WHAT NEEDS TO BE DONE:
Return the entire listing, word for word.
+-------+
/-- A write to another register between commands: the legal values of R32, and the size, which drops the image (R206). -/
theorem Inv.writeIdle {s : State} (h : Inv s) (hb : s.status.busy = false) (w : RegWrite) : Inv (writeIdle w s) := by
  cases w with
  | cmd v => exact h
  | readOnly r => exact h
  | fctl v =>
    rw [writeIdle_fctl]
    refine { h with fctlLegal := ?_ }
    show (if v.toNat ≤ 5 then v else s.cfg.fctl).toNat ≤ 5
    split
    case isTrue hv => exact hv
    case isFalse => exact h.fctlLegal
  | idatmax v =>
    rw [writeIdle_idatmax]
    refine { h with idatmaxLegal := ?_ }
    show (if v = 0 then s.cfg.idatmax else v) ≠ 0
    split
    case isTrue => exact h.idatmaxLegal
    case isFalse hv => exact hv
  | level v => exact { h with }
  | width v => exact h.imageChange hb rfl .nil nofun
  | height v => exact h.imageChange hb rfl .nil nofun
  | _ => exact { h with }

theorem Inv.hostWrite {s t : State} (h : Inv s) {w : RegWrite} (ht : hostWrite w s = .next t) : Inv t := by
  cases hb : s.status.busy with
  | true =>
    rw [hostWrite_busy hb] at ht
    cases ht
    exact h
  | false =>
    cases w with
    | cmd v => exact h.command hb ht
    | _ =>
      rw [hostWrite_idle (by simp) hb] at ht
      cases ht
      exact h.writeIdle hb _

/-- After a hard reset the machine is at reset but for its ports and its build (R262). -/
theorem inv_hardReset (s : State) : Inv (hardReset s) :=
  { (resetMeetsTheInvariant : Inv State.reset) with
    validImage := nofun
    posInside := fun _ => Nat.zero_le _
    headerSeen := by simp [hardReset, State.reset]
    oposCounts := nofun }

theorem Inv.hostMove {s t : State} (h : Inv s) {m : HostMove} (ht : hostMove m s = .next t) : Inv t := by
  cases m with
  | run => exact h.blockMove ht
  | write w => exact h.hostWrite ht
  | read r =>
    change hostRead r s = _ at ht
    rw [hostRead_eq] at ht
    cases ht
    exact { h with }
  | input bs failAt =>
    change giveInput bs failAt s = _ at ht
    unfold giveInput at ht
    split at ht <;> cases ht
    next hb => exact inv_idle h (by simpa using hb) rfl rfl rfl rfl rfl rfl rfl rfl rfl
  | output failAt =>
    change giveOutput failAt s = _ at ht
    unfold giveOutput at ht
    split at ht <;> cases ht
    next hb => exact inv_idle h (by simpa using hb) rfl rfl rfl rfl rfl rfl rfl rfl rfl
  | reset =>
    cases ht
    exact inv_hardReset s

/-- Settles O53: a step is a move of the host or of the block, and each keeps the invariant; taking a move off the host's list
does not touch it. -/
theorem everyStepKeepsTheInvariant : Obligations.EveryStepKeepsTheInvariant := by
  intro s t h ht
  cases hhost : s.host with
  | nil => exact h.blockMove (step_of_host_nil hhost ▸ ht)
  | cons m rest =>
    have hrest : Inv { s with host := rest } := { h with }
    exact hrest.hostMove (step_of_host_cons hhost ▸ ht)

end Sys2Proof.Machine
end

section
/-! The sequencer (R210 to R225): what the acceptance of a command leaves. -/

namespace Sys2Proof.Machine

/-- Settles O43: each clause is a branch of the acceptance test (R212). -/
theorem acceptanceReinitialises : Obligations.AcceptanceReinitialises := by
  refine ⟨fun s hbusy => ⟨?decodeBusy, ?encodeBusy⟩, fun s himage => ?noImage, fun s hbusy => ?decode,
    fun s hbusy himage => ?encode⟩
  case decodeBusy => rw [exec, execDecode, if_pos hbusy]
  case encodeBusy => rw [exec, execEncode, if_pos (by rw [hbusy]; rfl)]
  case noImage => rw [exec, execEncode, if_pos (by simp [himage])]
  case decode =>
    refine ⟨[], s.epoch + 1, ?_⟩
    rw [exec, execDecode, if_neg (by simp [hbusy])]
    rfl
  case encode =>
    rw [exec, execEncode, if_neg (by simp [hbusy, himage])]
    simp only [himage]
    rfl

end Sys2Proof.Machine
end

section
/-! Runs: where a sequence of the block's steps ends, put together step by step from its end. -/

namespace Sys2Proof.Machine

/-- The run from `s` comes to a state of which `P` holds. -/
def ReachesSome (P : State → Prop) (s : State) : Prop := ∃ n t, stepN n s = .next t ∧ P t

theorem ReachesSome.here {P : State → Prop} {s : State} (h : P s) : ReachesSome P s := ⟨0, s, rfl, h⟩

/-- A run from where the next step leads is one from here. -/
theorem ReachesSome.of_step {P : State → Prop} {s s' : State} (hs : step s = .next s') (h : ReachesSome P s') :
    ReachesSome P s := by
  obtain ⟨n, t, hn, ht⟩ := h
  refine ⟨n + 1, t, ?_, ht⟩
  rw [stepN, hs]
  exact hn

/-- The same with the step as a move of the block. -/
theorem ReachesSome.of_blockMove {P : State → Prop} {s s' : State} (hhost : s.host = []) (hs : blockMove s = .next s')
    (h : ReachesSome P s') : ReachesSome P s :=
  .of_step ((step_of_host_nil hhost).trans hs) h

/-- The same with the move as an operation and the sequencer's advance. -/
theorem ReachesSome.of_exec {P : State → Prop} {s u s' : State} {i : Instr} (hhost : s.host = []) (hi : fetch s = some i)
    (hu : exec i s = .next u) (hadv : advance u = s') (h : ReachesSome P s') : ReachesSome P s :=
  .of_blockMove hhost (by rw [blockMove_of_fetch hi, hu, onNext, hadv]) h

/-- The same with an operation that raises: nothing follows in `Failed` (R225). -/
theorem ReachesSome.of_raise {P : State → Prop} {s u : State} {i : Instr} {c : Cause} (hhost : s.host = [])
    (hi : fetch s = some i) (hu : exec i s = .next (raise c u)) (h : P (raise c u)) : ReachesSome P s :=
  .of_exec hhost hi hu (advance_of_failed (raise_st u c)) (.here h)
+-------+
WRITTEN ANSWER:
/-- A write to another register between commands: the legal values of R32, and the size, which drops the image (R206). -/
theorem Inv.writeIdle {s : State} (h : Inv s) (hb : s.status.busy = false) (w : RegWrite) : Inv (writeIdle w s) := by
  cases w with
  | cmd v => exact h
  | readOnly r => exact h
  | fctl v =>
    rw [writeIdle_fctl]
    refine { h with fctlLegal := ?_ }
    show (if v.toNat ≤ 5 then v else s.cfg.fctl).toNat ≤ 5
    split
    case isTrue hv => exact hv
    case isFalse => exact h.fctlLegal
  | idatmax v =>
    rw [writeIdle_idatmax]
    refine { h with idatmaxLegal := ?_ }
    show (if v = 0 then s.cfg.idatmax else v) ≠ 0
    split
    case isTrue => exact h.idatmaxLegal
    case isFalse hv => exact hv
  | level v => exact { h with }
  | width v => exact h.imageChange hb rfl .nil nofun
  | height v => exact h.imageChange hb rfl .nil nofun
  | _ => exact { h with }

theorem Inv.hostWrite {s t : State} (h : Inv s) {w : RegWrite} (ht : hostWrite w s = .next t) : Inv t := by
  cases hb : s.status.busy with
  | true =>
    rw [hostWrite_busy hb] at ht
    cases ht
    exact h
  | false =>
    cases w with
    | cmd v => exact h.command hb ht
    | _ =>
      rw [hostWrite_idle (by simp) hb] at ht
      cases ht
      exact h.writeIdle hb _

/-- After a hard reset the machine is at reset but for its ports and its build (R262). -/
theorem inv_hardReset (s : State) : Inv (hardReset s) :=
  { (resetMeetsTheInvariant : Inv State.reset) with
    validImage := nofun
    posInside := fun _ => Nat.zero_le _
    headerSeen := by simp [hardReset, State.reset]
    oposCounts := nofun }

theorem Inv.hostMove {s t : State} (h : Inv s) {m : HostMove} (ht : hostMove m s = .next t) : Inv t := by
  cases m with
  | run => exact h.blockMove ht
  | write w => exact h.hostWrite ht
  | read r =>
    change hostRead r s = _ at ht
    rw [hostRead_eq] at ht
    cases ht
    exact { h with }
  | input bs failAt =>
    change giveInput bs failAt s = _ at ht
    unfold giveInput at ht
    split at ht <;> cases ht
    next hb => exact inv_idle h (by simpa using hb) rfl rfl rfl rfl rfl rfl rfl rfl rfl
  | output failAt =>
    change giveOutput failAt s = _ at ht
    unfold giveOutput at ht
    split at ht <;> cases ht
    next hb => exact inv_idle h (by simpa using hb) rfl rfl rfl rfl rfl rfl rfl rfl rfl
  | reset =>
    cases ht
    exact inv_hardReset s

/-- Settles O53: a step is a move of the host or of the block, and each keeps the invariant; taking a move off the host's list
does not touch it. -/
theorem everyStepKeepsTheInvariant : Obligations.EveryStepKeepsTheInvariant := by
  intro s t h ht
  cases hhost : s.host with
  | nil => exact h.blockMove (step_of_host_nil hhost ▸ ht)
  | cons m rest =>
    have hrest : Inv { s with host := rest } := { h with }
    exact hrest.hostMove (step_of_host_cons hhost ▸ ht)

end Sys2Proof.Machine
end

section
/-! The sequencer (R210 to R225): what the acceptance of a command leaves. -/

namespace Sys2Proof.Machine

/-- Settles O43: each clause is a branch of the acceptance test (R212). -/
theorem acceptanceReinitialises : Obligations.AcceptanceReinitialises := by
  refine ⟨fun s hbusy => ⟨?decodeBusy, ?encodeBusy⟩, fun s himage => ?noImage, fun s hbusy => ?decode,
    fun s hbusy himage => ?encode⟩
  case decodeBusy => rw [exec, execDecode, if_pos hbusy]
  case encodeBusy => rw [exec, execEncode, if_pos (by rw [hbusy]; rfl)]
  case noImage => rw [exec, execEncode, if_pos (by simp [himage])]
  case decode =>
    refine ⟨[], s.epoch + 1, ?_⟩
    rw [exec, execDecode, if_neg (by simp [hbusy])]
    rfl
  case encode =>
    rw [exec, execEncode, if_neg (by simp [hbusy, himage])]
    simp only [himage]
    rfl

end Sys2Proof.Machine
end

section
/-! Runs: where a sequence of the block's steps ends, put together step by step from its end. -/

namespace Sys2Proof.Machine

/-- The run from `s` comes to a state of which `P` holds. -/
def ReachesSome (P : State → Prop) (s : State) : Prop := ∃ n t, stepN n s = .next t ∧ P t

theorem ReachesSome.here {P : State → Prop} {s : State} (h : P s) : ReachesSome P s := ⟨0, s, rfl, h⟩

/-- A run from where the next step leads is one from here. -/
theorem ReachesSome.of_step {P : State → Prop} {s s' : State} (hs : step s = .next s') (h : ReachesSome P s') :
    ReachesSome P s := by
  obtain ⟨n, t, hn, ht⟩ := h
  refine ⟨n + 1, t, ?_, ht⟩
  rw [stepN, hs]
  exact hn

/-- The same with the step as a move of the block. -/
theorem ReachesSome.of_blockMove {P : State → Prop} {s s' : State} (hhost : s.host = []) (hs : blockMove s = .next s')
    (h : ReachesSome P s') : ReachesSome P s :=
  .of_step ((step_of_host_nil hhost).trans hs) h

/-- The same with the move as an operation and the sequencer's advance. -/
theorem ReachesSome.of_exec {P : State → Prop} {s u s' : State} {i : Instr} (hhost : s.host = []) (hi : fetch s = some i)
    (hu : exec i s = .next u) (hadv : advance u = s') (h : ReachesSome P s') : ReachesSome P s :=
  .of_blockMove hhost (by rw [blockMove_of_fetch hi, hu, onNext, hadv]) h

/-- The same with an operation that raises: nothing follows in `Failed` (R225). -/
theorem ReachesSome.of_raise {P : State → Prop} {s u : State} {i : Instr} {c : Cause} (hhost : s.host = [])
    (hi : fetch s = some i) (hu : exec i s = .next (raise c u)) (h : P (raise c u)) : ReachesSome P s :=
  .of_exec hhost hi hu (advance_of_failed (raise_st u c)) (.here h)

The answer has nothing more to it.